The docs are out of date / incomplete. Jsoup does use the charset meta tag, as well as the http-equiv tag to detect the charset. From the source, we see that this method looks like this:
public static Document parse(File in, String charsetName) throws IOException {
return DataUtil.load(in, charsetName, in.getAbsolutePath());
}
DataUtil.load in turn calls parseByteData(...), which looks like this: (Source, scroll down)
//reads bytes first into a buffer, then decodes with the appropriate charset. done this way to support
// switching the chartset midstream when a meta http-equiv tag defines the charset.
// todo - this is getting gnarly. needs a rewrite.
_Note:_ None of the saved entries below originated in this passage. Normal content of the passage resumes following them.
-- ==== Sys2Proof/Tests/Slice0.lean ====
section
/-! SUPPORT. Tests: an ill-formed command for each check, a state and operands that meet the hypotheses of each statement, and
small runs. -/

namespace Sys2Proof.Tests

open Sys2Proof Sys2Proof.Machine Sys2Proof.Claim

set_option maxRecDepth 20000

/-! ### States and operands -/

/-- A linear fret entry of four lines at the start of the scratchpad window of SCD0. -/
def fret0 : BitVec 128 := BitVec.ofNat 128 (2 ^ 56 + 2 ^ 57 + 4 * 2 ^ 96)

/-- Segment 1 of tenant 0 with that fret entry on tile 0. -/
def seg1 : Segment :=
  { image := { no := 1, tenant := 0, len := 1, fretN := 1, chords := [0], fret32 := [fret0], fret31 := none, digest := 0 },
    st := .ready, pendRepl := false, epoch := 0, unloading := false }

/-- An engine grant of tenant 0 for the first granule of that window. -/
def grant0 : Grant := { Grant.fresh with base := 2 ^ 56, len := 1, rights := 0x0B, st := .active }

/-- A device in L0 and READY, with the control region available. -/
def live : State := State.reset.wv .ctlBringup 0xE0000010

/-- The reset state with segment 1 running. -/
def run1 : State :=
  { State.reset with
    time := { TimeSt.reset with running := 1 }, seg := [(0, seg1)], sec := { SecSt.reset with grants := [(0, grant0)] } }

def scaF : ScaF := { sd := 61, sa := 1, sb := 2, imm := 0x1FFFF, pred := 0 }
def prdF : PrdF := { pd := 15, pa := 1, pb := 2, sa := 3, sb := 4, imm := 5, pred := 0 }
def ldF : LdF := { portB := true, dst := 15, fret := 0, xreg := 0, imm := 0, pred := 0 }
def stF : StF := { src := 15, fret := 0, xreg := 0, imm := 0, pred := 0 }
def rduF : RduF :=
  { halfB := true, vd := 1, va := 2, vb := 0, vc := 0, sa := 3, fmt := 0, ofmt := 0, mx := false, rnd := 0, sat := false,
    sparse := false, rsv := 0, pred := 0 }
def fluF : FluF := { fret := 0, xreg := 0, fmt := 0, cmp := 0xB, va := 1, vd := 2, boff := 31, rsv := 0, pred := 0 }
def gteF : GteF :=
  { src := 0, dst := 0, idx := 0, xreg := 0, nrow := 0, rowlen := 1, bmv := 0, bmen := false, ra := false, ctr := 0,
    ctren := false, fmt := 0, rsv := 0, pred := 0 }
def dxaF : DxaF :=
  { array := 3, vq := 0, vr := 0, vd := 0, acc := 0, fmt := 0, mx := false, sp24 := false, sa := 0, rsv := 0, pred := 0 }
def rkuF : RkuF := { vs := 1, vi := 0, vd := 3, k := 15, fmt := 0, dir := true, st := 3, rsv := 0, pred := 0 }
def movF : MovF := { src := 0, dst := 0, xreg := 0, yreg := 0, len := 0, ctr := 0, ctren := false, inv := false, rsv := 0, pred := 0 }
def ret0 : RetPath := { ip := 1, udp := 2, dstIp := 3, v4 := false, vlan := none }
def req0 : LineReq :=
  { cls := 3, tenant := 0, tepoch := 0, mepoch := 0, reqid := 0, rkey := 0, opid := 7, fidx := 0, nfrm := 1, arg := 0, addr := 0,
    len := 8, data := [], cmp := false, base := none, ext := [], ctr := 0, hint := 0, port := 0, first := true, last := true,
    spread := false, ce := false, enc := true, internal := false, ret := ret0 }

/-! ### Well-formedness: an ill-formed term for each check -/

theorem test_chordIssue_ill : Instr.wellFormed (.chordIssue 1408) = false := by decide
theorem test_fixed_destination_ill : Instr.wellFormed (.add 0 { scaF with sd := 62 }) = false := by decide
theorem test_fget_selector_ill : Instr.wellFormed (.fget 0 { scaF with imm := 0x300 }) = false := by decide
theorem test_predicate_mode_ill : Instr.wellFormed (.pand 0 { prdF with pred := 0x30 }) = false := by decide
theorem test_pcmp_ill : Instr.wellFormed (.pcmp 0 { prdF with imm := 6 }) = false := by decide
theorem test_load_destination_ill : Instr.wellFormed (.ldp 0 { ldF with dst := 16 }) = false := by decide
theorem test_store_source_ill : Instr.wellFormed (.stp 0 { stF with src := 16 }) = false := by decide
theorem test_rdu_format_ill : Instr.wellFormed (.radd 0 { rduF with ofmt := 1 }) = false := by decide
theorem test_rdu_field_ill : Instr.wellFormed (.radd 0 { rduF with rsv := 1 }) = false := by decide
theorem test_flu_offset_ill : Instr.wellFormed (.fSet 0 { fluF with fmt := 6, boff := 1 }) = false := by decide
theorem test_gather_length_ill : Instr.wellFormed (.gidx 0 { gteF with rowlen := 0 }) = false := by decide
theorem test_dxa_field_ill : Instr.wellFormed (.dclr 0 { dxaF with sa := 1 }) = false := by decide
theorem test_rank_length_ill : Instr.wellFormed (.rkout 0 { rkuF with k := 16 }) = false := by decide
theorem test_move_field_ill : Instr.wellFormed (.mdone 0 { movF with len := 1 }) = false := by decide
theorem test_port_ill : Instr.wellFormed (.egressStart 642) = false := by decide
theorem test_stack_ill : Instr.wellFormed (.refreshWindow 24 0 0) = false := by decide
theorem test_unit_ill : Instr.wellFormed (.unitLossDetect (.stack 24) 0) = false := by decide
theorem test_die_ill : Instr.wellFormed (.laneFault 20 0) = false := by decide
theorem test_port_register_ill : Instr.wellFormed (.subscriberMapWrite (.portcfg 640) 0) = false := by decide
theorem test_i3c_length_ill : Instr.wellFormed (.i3cPrivateWrite [0]) = false := by decide
theorem test_image_type_ill : Instr.wellFormed (.fwActivationRetry 7) = false := by decide
theorem test_core_ill : Instr.wellFormed (.watchdogExpire 21) = false := by decide
theorem test_trace_ill : Instr.wellFormed (.logEntryWrite { core := 21, level := 0, number := 0, args := [] }) = false := by decide
theorem test_piece_ill : Instr.wellFormed (.load { req0 with len := 0 }) = false := by decide
theorem test_message_ill : Instr.wellFormed
    (.heartbeat { fidx := 2, nfrm := 1, serial := 0, epoch := 0, capo := 0, seq := 0, chunk := 0, payload := [], tagOk := true }) = false := by
  decide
static Document parseByteData(ByteBuffer byteData, String charsetName, String baseUri, Parser parser) {
String docData;
Document doc = null;
if (charsetName == null) { // determine from meta. safe parse as UTF-8
// look for <meta http-equiv="Content-Type" content="text/html;charset=gb2312"> or HTML5 <meta charset="gb2312">
docData = Charset.forName(defaultCharset).decode(byteData).toString();
doc = parser.parseInput(docData, baseUri);
Element meta = doc.select("meta[http-equiv=content-type], meta[charset]").first();
if (meta != null) { // if not found, will keep utf-8 as best attempt
String foundCharset = null;
if (meta.hasAttr("http-equiv")) {
foundCharset = getCharsetFromContentType(meta.attr("content"));
}
if (foundCharset == null && meta.hasAttr("charset")) {
try {
if (Charset.isSupported(meta.attr("charset"))) {
foundCharset = meta.attr("charset");
}
} catch (IllegalCharsetNameException e) {
foundCharset = null;
}
}
(Snip...)
The following line from the above code snippet shows us that indeed, it uses either meta[http-equiv=content-type] or meta[charset] to detect the encoding, otherwise falling back to utf8.
Element meta = doc.select("meta[http-equiv=content-type], meta[charset]").first();
I'm not quite sure what you mean here, but no, the output charset setting controls what characters are escaped when the document HTML / XML is printed to string, whereas the input charset determines how the file is read.
It will only ever remove meta[name=charset] items. From the source, the method which updates / removes the charset definition in the document: (Source, again scroll down)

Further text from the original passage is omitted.